25

   В Лавильдье текла размеренным чередом нехитрая, обыденная жизнь. Она омывала Эрве Жонкура сорок один день. На сорок второй он не выдержал, достал маленькую укладку из своего дорожного сундука, вынул карту Японии, раскрыл ее и взял упрятанный в ней листок. Несколько иероглифов вытянулись в столбик. Черные чернила. Он сел за письменный стол и долго-долго на них смотрел.

   Бальдабью он застал у Вердена, за бильярдом. Бальдабью всегда играл один — против самого себя. Такие вот партии. Здоровяк против калеки, говаривал он сам. Первый удар он делал как обычно, а второй — одной рукой. В тот день, когда победит калека, прибавлял Бальдабью, я навсегда уеду из этих мест. Годами калека проигрывал.

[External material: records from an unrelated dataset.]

-- ==== Sys2Proof/Decode.lean ====
section
/-!
DEFINITION. The decoder, total on the words of every format of the opcode table, and after it the encoder. Command word:
spec 30_encoding.md rules R81, R82. Event word: R84, R85. Selector words: R87, as the list of rows (mask, match) of
spec/opcode_table.json. A word of this hardware is a number of its own width and no bytes of a memory (log 15).
-/

namespace Sys2Proof

/-- Why a word stands for no operation and is refused. -/
inductive Rejection where
  /-- An event word of class 7, which the block never emits (R85, R89, U6). -/
  | eventClass7
deriving DecidableEq, Repr

/-- What a word decodes to: an operation of the table, R87's row `none` (the stage performs no micro-operation), or a
rejection by name. -/
inductive Decoded where
  | instr (i : Instr)
  | noOperation
  | rejected (why : Rejection)
deriving DecidableEq, Repr

/-- The operation a decoding gives, if it gives one. -/
def Decoded.toInstr? : Decoded → Option Instr
  | .instr i => some i
  | .noOperation => none
  | .rejected _ => none

/-! ### Selector words (R87) -/

/-- A row of the opcode table for a selector of `n` bits. -/
structure Row (n : Nat) where
  mask : BitVec n
  value : BitVec n
  op : Instr
deriving DecidableEq, Repr

/-- R87: a row matches when `(SEL & mask) = match`. -/
def Row.hits {n : Nat} (r : Row n) (sel : BitVec n) : Bool := sel &&& r.mask == r.value

/-- The rows of format DBSEL, in the table's order. -/
def dbRows : List (Row 4) :=
  [⟨0x8, 0x0, .dbInit⟩, ⟨0xE, 0x8, .dbHold⟩, ⟨0xE, 0xA, .dbStart⟩, ⟨0xE, 0xC, .dbCancel⟩, ⟨0xF, 0xF, .dbCommit⟩,
    ⟨0xF, 0xE, .dbCount⟩]

/-- The rows of format ESEL. -/
def eRows : List (Row 3) :=
  [⟨0x4, 0x0, .etFirst⟩, ⟨0x7, 0x6, .etFall⟩, ⟨0x7, 0x5, .etRise⟩, ⟨0x7, 0x4, .etLow⟩, ⟨0x7, 0x7, .etHigh⟩]

/-- The rows of format RSEL: ET.RST, and BIT.ABS as its first step. -/
def rRows : RselRow → List (Row 2)
  | .rst => [⟨0x3, 0x3, .etRst⟩]
  | .abs => [⟨0x3, 0x3, .bitAbs⟩]

/-- The row of format FSEL. -/
def fRows : List (Row 2) := [⟨0x3, 0x3, .bitRatio⟩]

/-- The row of format ASEL. -/
def aRows : List (Row 1) := [⟨0x1, 0x1, .faByte⟩]

/-- The rows of format PSEL. -/
def pRows : List (Row 2) := [⟨0x3, 0x3, .faPairOk⟩, ⟨0x3, 0x2, .faPairNo⟩]

/-- The rows of format VSEL, one for each step of the frame decode. -/
def vRows : VselRow → List (Row 2)
  | .vin => [⟨0x3, 0x3, .vdVin⟩]
  | .vout => [⟨0x3, 0x3, .vdVout⟩]
  | .watt => [⟨0x3, 0x3, .vdWatt⟩]

/-- The row that a selector word selects; R87's `none` where no row matches. -/
def decodeRows {n : Nat} (rows : List (Row n)) (sel : BitVec n) : Decoded :=
  match rows.find? (fun r => r.hits sel) with
  | some r => .instr r.op
  | none => .noOperation

/-! ### Command words (R81, R82) -/

/-- The command that `op` (bits 41:40) selects, with its fields `reserved` 39, `delay` 38:32, `rate` 31:0, `level` 0: the
numbers of R81. Every value of `op` is assigned (R82). -/
def decodeCommand (w : BitVec Config.cwW) : Instr :=
  match (w.extractLsb' 40 2).toNat with
  | 0 => .nop (w.extractLsb' 0 40)
  | 1 => .sample (w.extractLsb' 1 39) (w.getLsbD 0)
  | 2 => .cfg (w.extractLsb' 39 1) (w.extractLsb' 32 Config.cwDelayW) (w.extractLsb' 0 Config.cwRateW)
  | _ => .reset (w.extractLsb' 0 40)

/-! ### Event words (R84, R85) -/

/-- The event operation of a class with its payload and range. -/
def eventInstr (cls : EvtClass) (data raw start fin : Nat) : Instr :=
  match cls with
  | .bit => .evtBit data raw start fin
  | .reset => .evtReset data raw start fin
  | .byte => .evtByte data raw start fin
  | .dupCheck => .evtDupCheck data raw start fin
  | .inputVoltage => .evtInputVoltage data raw start fin
  | .outputVoltage => .evtOutputVoltage data raw start fin
  | .wattage => .evtWattage data raw start fin

/-- The class of a class number (R85). -/
def classOf (n : Nat) : Option EvtClass :=
  match n with
  | 0 => some .bit
  | 1 => some .reset
  | 2 => some .byte
  | 3 => some .dupCheck
  | 4 => some .inputVoltage
  | 5 => some .outputVoltage
  | 6 => some .wattage
  | _ => none

/-- The fields of an event word, from the least significant: `cls`, `data`, `raw`, `start`, `end`. With the default
`DATA_W` they stand at 2:0, 18:3, 34:19, `34+IDX_W`:35 and `34+2*IDX_W`:`35+IDX_W` (R84). -/
def decodeEvent (dataW idxW : Nat) (w : BitVec (evtBits dataW idxW)) : Decoded :=
  match classOf (w.extractLsb' 0 3).toNat with
  | some cls =>
    .instr (eventInstr cls (w.extractLsb' 3 dataW).toNat (w.extractLsb' (3 + dataW) dataW).toNat
      (w.extractLsb' (3 + 2 * dataW) idxW).toNat (w.extractLsb' (3 + 2 * dataW + idxW) idxW).toNat)
  | none => .rejected .eventClass7

/-! ### The decoder -/

/-- The decoder: total on the words of every format. -/
def decode : FormatWord → Decoded
  | .cw w => .instr (decodeCommand w)
  | .dbsel w => decodeRows dbRows w
  | .rsel row w => decodeRows (rRows row) w
  | .esel w => decodeRows eRows w
  | .fsel w => decodeRows fRows w
  | .asel w => decodeRows aRows w
  | .psel w => decodeRows pRows w
  | .vsel row w => decodeRows (vRows row) w
  | .unconditional => .instr .faAppend
  | .evt dataW idxW w => decodeEvent dataW idxW w

/-! ### The encoder -/

/-- The class number of an event class (R85). -/
def classNumber : EvtClass → BitVec 3
  | .bit => 0
  | .reset => 1
  | .byte => 2
  | .dupCheck => 3
  | .inputVoltage => 4
  | .outputVoltage => 5
  | .wattage => 6

/-- The event word of R84: from the most significant field, `end`, `start`, `raw`, `data`, `cls`. -/
def eventWord (dataW idxW : Nat) (cls : EvtClass) (data raw start fin : Nat) : BitVec (evtBits dataW idxW) :=
  (BitVec.ofNat idxW fin ++ BitVec.ofNat idxW start ++ BitVec.ofNat dataW raw ++ BitVec.ofNat dataW data ++
    classNumber cls).cast (by unfold evtBits; omega)

/-- The event word of a block's parameters. -/
def eventFormat (p : Params) (cls : EvtClass) (data raw start fin : Nat) : FormatWord :=
  .evt p.dataW p.idxW (eventWord p.dataW p.idxW cls data raw start fin)

/-- The word of an operation, for a block with the given parameters. The selector bits that a row does not look at are 0
(the `match` column of the table). -/
def encode (p : Params) : Instr → FormatWord
  | .nop ign => .cw ((0#2 ++ ign).cast rfl)
  | .sample ign level => .cw ((1#2 ++ ign ++ BitVec.ofBool level).cast rfl)
  | .cfg rsv delay rate => .cw ((2#2 ++ rsv ++ delay ++ rate).cast rfl)
  | .reset ign => .cw ((3#2 ++ ign).cast rfl)
  | .dbInit => .dbsel 0x0
  | .dbHold => .dbsel 0x8
  | .dbStart => .dbsel 0xA
  | .dbCancel => .dbsel 0xC
  | .dbCommit => .dbsel 0xF
  | .dbCount => .dbsel 0xE
  | .etFirst => .esel 0x0
  | .etRst => .rsel .rst 0x3
  | .bitAbs => .rsel .abs 0x3
  | .etFall => .esel 0x6
  | .bitRatio => .fsel 0x3
  | .etRise => .esel 0x5
  | .etLow => .esel 0x4
  | .etHigh => .esel 0x7
  | .faAppend => .unconditional
  | .faByte => .asel 0x1
  | .faPairOk => .psel 0x3
  | .faPairNo => .psel 0x2
  | .vdVin => .vsel .vin 0x3
  | .vdVout => .vsel .vout 0x3
  | .vdWatt => .vsel .watt 0x3
  | .evtBit data raw start fin => eventFormat p .bit data raw start fin
  | .evtReset data raw start fin => eventFormat p .reset data raw start fin
  | .evtByte data raw start fin => eventFormat p .byte data raw start fin
  | .evtDupCheck data raw start fin => eventFormat p .dupCheck data raw start fin
  | .evtInputVoltage data raw start fin => eventFormat p .inputVoltage data raw start fin
  | .evtOutputVoltage data raw start fin => eventFormat p .outputVoltage data raw start fin
  | .evtWattage data raw start fin => eventFormat p .wattage data raw start fin

/-! ### The words of the opcode table by number -/

/-- The format word of a row of the opcode table, given as a number `w` of `nbits` bits in whole bytes: 48 for the
42-bit command words, 0 for the format NONE, 8 for a selector word, anything longer for an event word. The formats of
8 bits share their numbers; the number stands for the first row of the table whose `match` column it is (log 8). -/
def tableWord (p : Params) (nbits w : Nat) : Option FormatWord :=
  if nbits = 48 then if w < 2 ^ Config.cwW then some (.cw (BitVec.ofNat Config.cwW w)) else none
  else if nbits = 0 then some .unconditional
  else if nbits ≤ 8 then
    if w = 1 then some (.asel 1)
    else if w = 2 then some (.psel 2)
    else if w = 3 then some (.rsel .rst 3)
    else if 4 ≤ w ∧ w ≤ 7 then some (.esel (BitVec.ofNat 3 w))
    else if w < 16 then some (.dbsel (BitVec.ofNat 4 w))
    else none
  else if w < 2 ^ evtBits p.dataW p.idxW then some (.evt p.dataW p.idxW (BitVec.ofNat (evtBits p.dataW p.idxW) w))
  else none

/-- The instruction the decoder reads from a word of the opcode table, with the default parameters. -/
def decodeTableWord (nbits w : Nat) : Option Instr :=
  match tableWord .default nbits w with
  | some word => (decode word).toInstr?
  | none => none

end Sys2Proof
end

   — А что, Бальдабью, нет ли у нас кого, кто маракует по-японски?

   Калека закрутил от двух бортов с откатом.

   — Спроси у Эрве Жонкура — он все знает.

   — Я в этом ни полстолько не смыслю.

   — Ты же у нас японец.

   — А толку.

   Здоровяк согнулся над кием и всадил шестиочковый прямой.

   — Тогда остается мадам Бланш. У нее магазин тканей в Ниме. Над магазином бордель. Тоже ее. Она богачка. И японка.

   — Японка? А как ее сюда занесло?

   — Главное, у самой мадам об этом не спрашивай, если хочешь что-нибудь разузнать. А, че-ерт.

   Калека только что смазал четырнадцатиочковый от трех бортов.